Joseph Edivri’s approach reflects this balance. He applies structured analysis while remaining open to different design paths, provided they are defensible and grounded in reality. His emphasis on documentation and clarity encourages teams to explain their logic, controls, and limitations with precision.
Consistency is another defining element of his evaluation style. Applying the same standards across diverse submissions supports fairness and credibility, ensuring outcomes reflect merit rather than presentation style.
What This Appointment Signals About WATEF Hackathon 2024
The appointment of judges with this profile signals WATEF’s commitment to responsible innovation and professional rigour. It communicates to participants that solutions will be judged not only on creativity, but on their ability to address real challenges in security, governance, and trust.
Teams are encouraged to prepare submissions that reflect discipline, transparency, and awareness of operational realities.
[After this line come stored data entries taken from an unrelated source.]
/-- O13. What the extent check of an access says in each extent state (R57, 02_pool_addresses). -/
def Obligations.ExtentCheckFollowsTheStates : Prop :=
  ∀ (d : Dev) (c n : Nat) (write standin : Bool), n ≠ 0 → d.inPool n = false → (d.isMirror n && !standin) = false → d.extHeld n = false →
    let e := d.extent n
    ((e.st = .absent ∨ e.st = .free ∨ e.st = .settling) → d.stage4 c n write standin = .check) ∧
    (e.chamber ≠ c → d.stage4 c n write standin = .check) ∧
    (e.chamber = c → e.st = .open_ → d.stage4 c n write standin = .ok) ∧
    (e.chamber = c → e.st = .immutable → write = false → d.stage4 c n write standin = .ok) ∧
    (e.chamber = c → e.st = .immutable → write = true → extKind n ≠ .t1 → extKind n ≠ .t2 → d.stage4 c n write standin = .wprot) ∧
    (e.chamber = c → e.st = .immutable → write = true → extKind n = .t1 ∨ extKind n = .t2 →
      d.stage4 c n write standin = if d.settleSource n then .wprot else .ok) ∧
    (e.chamber = c → e.st = .revoking → d.stage4 c n write standin = .revoked) ∧
    (e.chamber = c → e.st = .lost → d.stage4 c n write standin = .lost)

/-- O14. The values that the atomics store (R205). -/
def Obligations.AtomicsFollowTheTable : Prop :=
  ∀ (n m v s : Nat), m < 2 ^ (8 * n) → v < 2 ^ (8 * n) →
    atomicVal 0 n m v s = (m + v) % 2 ^ (8 * n) ∧
    toInt (8 * n) (atomicVal 2 n m v s) = min (toInt (8 * n) m) (toInt (8 * n) v) ∧
    toInt (8 * n) (atomicVal 3 n m v s) = max (toInt (8 * n) m) (toInt (8 * n) v) ∧
    atomicVal 4 n m v s = min m v ∧ atomicVal 5 n m v s = max m v ∧
    atomicVal 6 n m v s = (if m = v then s else m)

/-- O15. A byte of home memory reads what was last written there, and a write leaves every other byte as it was (05_memory_model). -/
def Obligations.MemoryReadsWhatWasWritten : Prop :=
  ∀ (d : Dev) (a : Nat) (l : Bytes), Memory.wf d.mem = true →
    Memory.wf (d.wrMem a l).mem = true ∧
    (∀ i, i < l.length → (d.wrMem a l).byte (a + i) = l.getD i 0#8) ∧
    (∀ x, x < a ∨ a + l.length ≤ x → (d.wrMem a l).byte x = d.byte x)

/-- O16. Reading the header slot of a message gives back every field of it (R143). -/
def Obligations.HeaderSlotKeepsEveryField : Prop :=
  ∀ (m : Msg), (msgHeader m).length = 32 ∧ parseHeader (msgHeader m) = { m with data := [] }

/-- O17. The slots of any messages with assigned opcodes, in order, assemble to exactly those messages (R143, R145, R146). -/
def Obligations.SlotsAssembleToTheMessages : Prop :=
  ∀ (ms : List Msg), (∀ m ∈ ms, opAssigned m.opc = true ∧ m.data.length = 32 * dataSlots m) →
    assemble (ms.flatMap msgSlots) [] [] = some (ms, [])

/-- O18. MEMSPECRD and BICONFLICTACK change nothing; BICONFLICT is answered BIConflictAck (log 19, log 67) (04_mortar_coherence). -/
def Obligations.BiConflictIsAcknowledged : Prop :=
  (∀ s : State, exec .memSpecRd s = .next s ∧ exec .biConflictAck s = .next s) ∧
    ∀ (s : State) (port : Fin 16) (q : CxlReq), s.Awake (229 + port.val) → s.Awake 226 →
      (s.dev.rf .HUB_FP_CFG_MODE port = 2 → exec (.biConflict port q) s = .next { s with dev :=
        { s.dev with out := .cxlCredit port.val 1 :: .cxl port.val .biConflictAck q.snp.toNat (q.hpa.toNat / 64 * 64) false [] :: s.dev.out } }) ∧
      (s.dev.rf .HUB_FP_CFG_MODE port ≠ 2 → exec (.biConflict port q) s = .next s)

/-- O19. PORT_TRAINING_DONE with success sets LINK_UP, and leaves a port that was not training alone (R101, 03_fabric_ports_and_hub). -/
def Obligations.TrainingBringsTheLinkUp : Prop :=
  ∀ (s : State) (p : Fin 16) (width4 : Bool) (rate : BitVec 2), s.pkg.mode = .on →
    ((s.dev.link_ p).training = true →
      ∃ d, exec (.portTrainingDone p true width4 rate) s = .next { s with dev := d } ∧ (d.link_ p).training = false ∧
        d.rf .HUB_FP_STS_LINK_UP p = 1 ∧ d.rf .HUB_FP_STS_WIDTH p = (if width4 then 1 else 2) ∧
        d.rf .HUB_FP_STS_RATE p = (if s.dev.rf .HUB_FP_CFG_MODE p = 1 then 3 else rate.toNat) ∧
        (∀ q, q ≠ p.val → d.link_ q = s.dev.link_ q) ∧
        ({ s.dev with link := d.link } : Dev).OnlyFields d [(.HUB_FP_STS_LINK_UP, p), (.HUB_FP_STS_WIDTH, p), (.HUB_FP_STS_RATE, p)]) ∧
    ((s.dev.link_ p).training = false →
      (∀ ok, exec (.portTrainingDone p ok width4 rate) s = .next s) ∧ exec (.trainingTimeout p) s = .next s)

/-- O20. RETRAIN_DONE ends the retrain and replays what no ACK has covered (R101, R97, R90). -/
def Obligations.RetrainReplaysFromTheLastAck : Prop :=
  ∀ (s : State) (p : Fin 16), s.pkg.mode = .on →
    let fs := (s.dev.link_ p).replay.take 2048
    (s.dev.rf .HUB_FP_STS_RETRAINING p ≠ 1 → exec (.retrainDone p) s = .next s) ∧
    (s.dev.rf .HUB_FP_STS_RETRAINING p = 1 →
      ∃ d, exec (.retrainDone p) s = .next { s with dev := d } ∧ d.rf .HUB_FP_STS_RETRAINING p = 0 ∧
        d.out = (fs.map (fun f => Out.flit p.val (f.raw (s.dev.link_ p).ack))).reverse ++ s.dev.out ∧
        d.rf .HUB_FP_ERR_REPLAY p = satAdd Fld.HUB_FP_ERR_REPLAY.width (s.dev.rf .HUB_FP_ERR_REPLAY p) fs.length ∧
        ({ s.dev with out := d.out } : Dev).OnlyFields d [(.HUB_FP_STS_RETRAINING, p), (.HUB_FP_ERR_REPLAY, p)])

/-- O21. HUB_CELL_ARRIVAL stages a cell while fewer than two of its class wait at its input (R114, 03_fabric_ports_and_hub). -/
def Obligations.CellsAreStagedTwoToAClass : Prop :=
  ∀ (s : State) (input : Fin 40) (cell : Cell), s.Awake 226 →
    let n := (s.dev.hub.staged.filter (fun x => x.1 == input.val && x.2.tc == cell.tc)).length
    (n < 2 → exec (.hubCellArrival input cell) s =
      .next { s with dev := { s.dev with hub.staged := s.dev.hub.staged ++ [(input.val, cell)] } }) ∧
    (2 ≤ n → exec (.hubCellArrival input cell) s = .next s)

/-- O22. FQ_HEAD_WRITE sets HEAD unless TAIL less HEAD would pass 4,096 (R338). -/
def Obligations.FaultQueueHeadWrite : Prop :=
  ∀ (s : State) (c : Fin 16) (v : BitVec 32), s.Awake 228 →
    (4096 < subMod 32 (s.dev.rf .XLT_FQ_PTR_TAIL c) v.toNat → exec (.fqHeadWrite c v) s = .next s) ∧
    (subMod 32 (s.dev.rf .XLT_FQ_PTR_TAIL c) v.toNat ≤ 4096 →
      ∃ d, exec (.fqHeadWrite c v) s = .next { s with dev := d } ∧ d.rf .XLT_FQ_PTR_HEAD c = v.toNat ∧
        s.dev.OnlyFields d [(.XLT_FQ_PTR_HEAD, c)])

/-- O23. ROOT_WRITE sets the Chamber's root and drops every translation of the Chamber and no other (R315). -/
def Obligations.RootWriteDropsTranslations : Prop :=
  ∀ (s : State) (c : Fin 16) (root : BitVec 41), s.Awake 228 → root.toNat < 2 ^ Fld.XLT_CHM_ROOT_ROOT.width →
    ∃ d, exec (.rootWrite c root) s = .next { s with dev := d } ∧ d.rf .XLT_CHM_ROOT_ROOT c = root.toNat ∧
      (∀ k x, (∃ e ∈ d.xlt.tlb, e.1 = k ∧ x ∈ e.2) ↔ (∃ e ∈ s.dev.xlt.tlb, e.1 = k ∧ x ∈ e.2) ∧ x.chamber ≠ c.val) ∧
      ({ s.dev with xlt.tlb := d.xlt.tlb } : Dev).OnlyFields d [(.XLT_CHM_ROOT_ROOT, c)]

/-- O24. ACCESS_COUNTER_DECAY halves every access counter, rounding down (R330). -/
def Obligations.AccessCountersAreHalved : Prop :=
  ∀ (s : State), s.pkg.mode = .on → keysRise s.dev.xlt.acnt = true →
    ∃ m, exec .accessCounterDecay s = .next { s with dev := { s.dev with xlt.acnt := m, xlt.asrc := [] } } ∧
      ∀ k, sget 0 m k = sget 0 s.dev.xlt.acnt k / 2

/-- O25. SEM_WRITE sets the semaphore's value and changes nothing else (R388, 09_masons_and_lay_lists). -/
def Obligations.SemaphoreWriteSetsValue : Prop :=
  ∀ (s : State) (co : Fin 16) (n : Fin 64) (v : BitVec 32), s.Awake 227 →
    ∃ d, exec (.semWrite co n v) s = .next { s with dev := d } ∧ d.rf .MSN_SEM_VALUE (co.val * 64 + n.val) = v.toNat ∧
      s.dev.OnlyFields d [(.MSN_SEM_VALUE, co.val * 64 + n.val)]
Innovation is understood as improvement that can be sustained, governed, and trusted over time.
Invitation to Participate
The WATEF Hackathon 2024 welcomes participation from innovators, developers, professionals, and multidisciplinary teams working on cybersecurity, digital infrastructure, governance tools, data protection, and resilience-focused solutions. Participants are encouraged to submit ideas that demonstrate responsible design and practical relevance.
The Hackathon provides an opportunity to test ideas against professional scrutiny, receive informed feedback, and contribute to solutions that matter within the West African technology ecosystem.
The appointment of Joseph Edivri as a Judge for the WATEF Hackathon 2024 underscores the Forum’s commitment to credible evaluation and responsible innovation. WATEF looks forward to engaging with participants whose work reflects similar discipline and purpose, and to supporting solutions that strengthen digital systems across the region with consistency, accountability, and professional care.